Not sure if it will be helpful, but I wrote an HCC article about getting MySQL data into Kudu:
Thanks!
Created on 11-23-2017 08:37 AM - edited 08-17-2019 09:30 PM
First of all, your article is great! It was very useful on my first steps with NiFi and Kudu. Thanks!
My dataflow is:
I get data from REST API (for now it stopped, so you can see red square, but it works fine when i get data from it), then add needed attributes to dataflow (like timestamp, API's title), then split JSON array into JSON objests (no nested objects there, "key":"value" pairs only), then remove several fields via JOLT transformation (with symbols like '@'), then add dataflow attributes to JSON. For now i have flow contains JSON oblects with several "key":"value" data into each object. Keys like "field", "field1" or "field_name1". Values are numbers, strings(GUIDs or dates in different formats) or nulls. I checked JSON by stopping PutKudu and view data into queue.
My PutKudu configuration is:
I tried to use several Flush Mode values (AUTO_FLUSH_SYNC, AUTO_FLUSH_BACKGROUND), different Batch size values (2, 10, 100, 1000, 10000) and different Record Readers (AvroReader, several JsonPathReaders).
For now I extract 1 field from JSON object via JsonPathReader and store it into Kudu table with 1 column. JsonPathReader configuration is:
I checked that key "fieldid" exists in JSON and its value is GUID string. Table "impala::default.test_activities" with 1 string column "json_str" created via Impala. I added 1 test row to it. Also i checked existing of table with "kudu table list localhost:7051" command on kudu_master.

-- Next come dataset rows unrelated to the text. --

/-- R78, R98: every narrow format's value that is not a NaN goes to F32 and back unchanged and raises nothing, in every rounding mode.
R90, R97: rounding to nearest: unless the value overflows the format, the result is a number, and no number of the format lies nearer to the
exact value (all in units of the smallest power of two in sight).
R76, R90 to R92, R94 to R98: the values of the operations that LaneFloatingPointWords names, in exact rational numbers: each result is the exact
value rounded once, in each of the modes, with the exceptions of that rounding, the infinities and the NaNs; a packed form works half by half.
Comparisons go by real order, with -0 equal to +0 and a NaN unordered; a minimum or maximum of numbers is one of them, with -0 below +0, and a
NaN operand gives the canonical NaN, or in the number forms the other operand. -/
def Obligations.NumberFormats : Prop :=
  (∀ f ∈ [bf16, f16, f8e4, f8e5, f6e3, f4e2], ∀ (mode : Round) (c : Nat), c < 2 ^ (1 + f.eb + f.fb) →
      (f.decode c).isNan = false → (f.decode c).isInf = false →
      (cvtWiden f c).2 = 0 ∧ cvtNarrow f mode (cvtWiden f c).1 = (BitVec.ofNat 32 c, 0)) ∧
  (∀ f ∈ [f32, bf16, f16, f8e5], ∀ (neg : Bool) (m : Nat) (e : Int),
      (f.roundFin .ne neg m e).2 &&& excOF = 0 →
      let low := min e f.qmin
      let units := fun (neg : Bool) (m : Nat) (e : Int) => (if neg then -1 else 1) * (m * 2 ^ (e - low).toNat : Int)
      ∃ n' m' e', f.decode (f.roundFin .ne neg m e).1 = .fin n' m' e' ∧
        ∀ c, c < 2 ^ (1 + f.eb + f.fb) → ∀ n c' q, f.decode c = .fin n c' q →
          (units neg m e - units n' m' e').natAbs ≤ (units neg m e - units n c' q).natAbs) ∧
  (∀ f ∈ [f64, f32, bf16, f16], ∀ op mode a b c, OperationGives f op mode (f.decode a) (f.decode b) (f.decode c) (fop f op mode a b c)) ∧
  (∀ (op : FOp) (mode : Round) (a b c : Word32),
      (let r := fop f32 op mode a.toNat b.toNat c.toNat
       fopLane 0 op mode a b c = (BitVec.ofNat 32 r.1, r.2)) ∧
      ∀ fn f, (fn = 1#2 ∧ f = bf16) ∨ (fn = 2#2 ∧ f = f16) →
        let low := fop f op mode (a.toNat % 65536) (b.toNat % 65536) (c.toNat % 65536)
        let high := fop f op mode (a.toNat / 65536) (b.toNat / 65536) (c.toNat / 65536)
        let r := fopLane fn op mode a b c
        r.1.toNat % 65536 = low.1 ∧ r.1.toNat / 65536 = high.1 ∧ r.2 = low.2 ||| high.2) ∧
  (∀ f ∈ [bf16, f16], ∀ (mode : Round) (a b : Word32),
      let x0 := f.decode (a.toNat % 65536)
      let y0 := f.decode (b.toNat % 65536)
      let x1 := f.decode (a.toNat / 65536)
      let y1 := f.decode (b.toNat / 65536)
      let r := dot2 f mode a b
      let c := (r.1.toNat, r.2)
      let data := [x0, y0, x1, y1]
      let bad := fun (x y : Machine.Num) => (x.isInf = true ∧ y.isZero = true) ∨ (x.isZero = true ∧ y.isInf = true)
      let sum := valueOf x0 * valueOf y0 + valueOf x1 * valueOf y1
      let p := x0.isNeg != y0.isNeg
      let q := x1.isNeg != y1.isNeg
      ((∃ d ∈ data, d.isNan = true) → r.1 = 0x7fc00000#32 ∧ (c.2 = excNV ∨ c.2 = 0) ∧
        (c.2 = excNV ↔ (∃ d ∈ data, d.isSignalling = true) ∨ bad x0 y0 ∨ bad x1 y1)) ∧
      ((∀ d ∈ data, d.isNan = false) → InfinitySum f32 (bad x0 y0 ∨ bad x1 y1) (x0.isInf || y0.isInf) (x1.isInf || y1.isInf) p q c) ∧
      ((∀ d ∈ data, IsNumber d) → RoundsTo f32 mode (resultSign mode sum p q) sum c)) ∧
  (∀ a b : Word32,
      let x := f32.decode a.toNat
      let y := f32.decode b.toNat
      let nan := x.isNan = true ∨ y.isNan = true
      let signalling := x.isSignalling = true ∨ y.isSignalling = true
      let raises := fun (e : Exc) (p : Prop) => (p → e = excNV) ∧ (¬ p → e = 0)
      ((cmpF32 0 a b).1 = true ↔ ¬ nan ∧ extValue x = extValue y) ∧ ((cmpF32 1 a b).1 = true ↔ ¬ nan ∧ extValue x < extValue y) ∧
      ((cmpF32 2 a b).1 = true ↔ ¬ nan ∧ extValue x ≤ extValue y) ∧ ((cmpF32 3 a b).1 = true ↔ nan) ∧
      raises (cmpF32 0 a b).2 signalling ∧ raises (cmpF32 1 a b).2 nan ∧ raises (cmpF32 2 a b).2 nan ∧ raises (cmpF32 3 a b).2 signalling ∧
      ∀ greater num,
        let r := (minMaxF32 greater num a b).1
        let z := extValue (f32.decode r.toNat)
        raises (minMaxF32 greater num a b).2 signalling ∧
        (¬ nan → (r = a ∨ r = b) ∧ (greater = false → z ≤ extValue x ∧ z ≤ extValue y) ∧ (greater = true → extValue x ≤ z ∧ extValue y ≤ z) ∧
          (greater = false → a = 0x80000000#32 ∨ b = 0x80000000#32 → r ≠ 0) ∧ (greater = true → a = 0 ∨ b = 0 → r ≠ 0x80000000#32)) ∧
        (nan → num = false → r = 0x7fc00000#32) ∧ (x.isNan = true → y.isNan = true → r = 0x7fc00000#32) ∧
        (num = true → x.isNan = true → y.isNan = false → r = b) ∧ (num = true → x.isNan = false → y.isNan = true → r = a)) ∧
  (∀ (mode : Round) (a : Word32),
      let x := f32.decode a.toNat
      let nv := if x.isSignalling then excNV else 0
      (IsNumber x → ∃ n : Int, RoundedInt mode (valueOf x) n ∧ IsNumber (f32.decode (rndF32 mode a).1.toNat) ∧
        valueOf (f32.decode (rndF32 mode a).1.toNat) = n ∧ (rndF32 mode a).1.getLsbD 31 = a.getLsbD 31 ∧ (rndF32 mode a).2 = 0) ∧
      (x.isInf = true → rndF32 mode a = (a, 0)) ∧ (x.isNan = true → rndF32 mode a = (0x7fc00000#32, nv)) ∧
      (∀ lo hi : Int, (lo = -2 ^ 31 ∧ hi = 2 ^ 31 - 1) ∨ (lo = 0 ∧ hi = 2 ^ 32 - 1) →
        (IsNumber x → ∃ n : Int, RoundedInt mode (valueOf x) n ∧ cvtInt mode lo hi a =
          (BitVec.ofInt 32 (max lo (min hi n)), if n < lo ∨ hi < n then excNV else if (n : ℚ) = valueOf x then 0 else excNX)) ∧
        (x.isInf = true → cvtInt mode lo hi a = (BitVec.ofInt 32 (if x.isNeg then lo else hi), excNV)) ∧ (x.isNan = true → cvtInt mode lo hi a = (0, excNV))) ∧
      (∀ f ∈ [bf16, f16, f8e4, f8e5, f6e3, f4e2],
        (IsNumber x → RoundsTo f mode x.isNeg (valueOf x) ((cvtNarrow f mode a).1.toNat, (cvtNarrow f mode a).2)) ∧
        (x.isInf = true → cvtNarrow f mode a =
          if f.kind = .ieee then (BitVec.ofNat 32 (f.signed x.isNeg f.infCode), 0) else (BitVec.ofNat 32 (f.signed x.isNeg f.maxCode), excOF ||| excNX)) ∧
        (x.isNan = true → cvtNarrow f mode a = (BitVec.ofNat 32 f.nanCode, if f.kind = .plain then excNV else nv))) ∧
      (∀ v : Int, -2 ^ 31 ≤ v → v < 2 ^ 32 → RoundsTo f32 mode (decide (v < 0)) v ((cvtFromInt mode v).1.toNat, (cvtFromInt mode v).2)) ∧
      cvtLane 0 mode a = cvtFromInt mode a.toInt ∧ cvtLane 1 mode a = cvtFromInt mode a.toNat ∧
      cvtLane 2 mode a = cvtInt mode (-2 ^ 31) (2 ^ 31 - 1) a ∧ cvtLane 3 mode a = cvtInt mode 0 (2 ^ 32 - 1) a ∧
      (∀ e ∈ ([(4, f16), (7, bf16), (10, f8e4), (11, f8e5), (12, f6e3), (13, f4e2)] : List (BitVec 6 × FloatFmt)),
        cvtLane e.1 mode a = cvtNarrow e.2 mode a) ∧
      (∀ e ∈ ([(5, f16, 0, 16), (6, f16, 16, 16), (8, bf16, 0, 16), (9, bf16, 16, 16), (14, f8e4, 0, 8), (15, f8e5, 0, 8), (16, f6e3, 0, 6),
          (17, f4e2, 0, 4)] : List (BitVec 6 × FloatFmt × Nat × Nat)),
        cvtLane e.1 mode a = cvtWiden e.2.1 (a.toNat / 2 ^ e.2.2.1 % 2 ^ e.2.2.2))) ∧
  (∀ f ∈ [bf16, f16, f8e4, f8e5, f6e3, f4e2], ∀ c, c < 2 ^ (1 + f.eb + f.fb) →
      let x := f.decode c
      let r := cvtWiden f c
      (IsNumber x → IsNumber (f32.decode r.1.toNat) ∧ valueOf (f32.decode r.1.toNat) = valueOf x ∧ r.2 = 0) ∧
      (x.isInf = true → r = (BitVec.ofNat 32 (f32.signed x.isNeg f32.infCode), 0)) ∧
      (x.isNan = true → r = (0x7fc00000#32, if x.isSignalling then excNV else 0)))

AvroSchemaRegistry configuration is:
and "All" schema is
{ "type": "record", "name": "All", "fields": [ { "name" : "json_str", "type" : "string" }] }
Also i tried to use schema like this:
{ "type": "record", "name": "All", "fields": [ { "name" : "json_str", "type" : ["string","null"] }] }
That what i have for now.
Thanks.
Created 10-16-2018 04:22 PM
Hi @Dmitry K
Just curious to know if you were able to figure out what is happening with PutKudu Processor. I'm facing a similar issue where my NiFi Processor runs fine, the logs look clean and no errors in Kudu logs but there is no record posted to Kudu table. Logs given below.
Also just curious to know if you were able to handle Kudu Updates from NiFi.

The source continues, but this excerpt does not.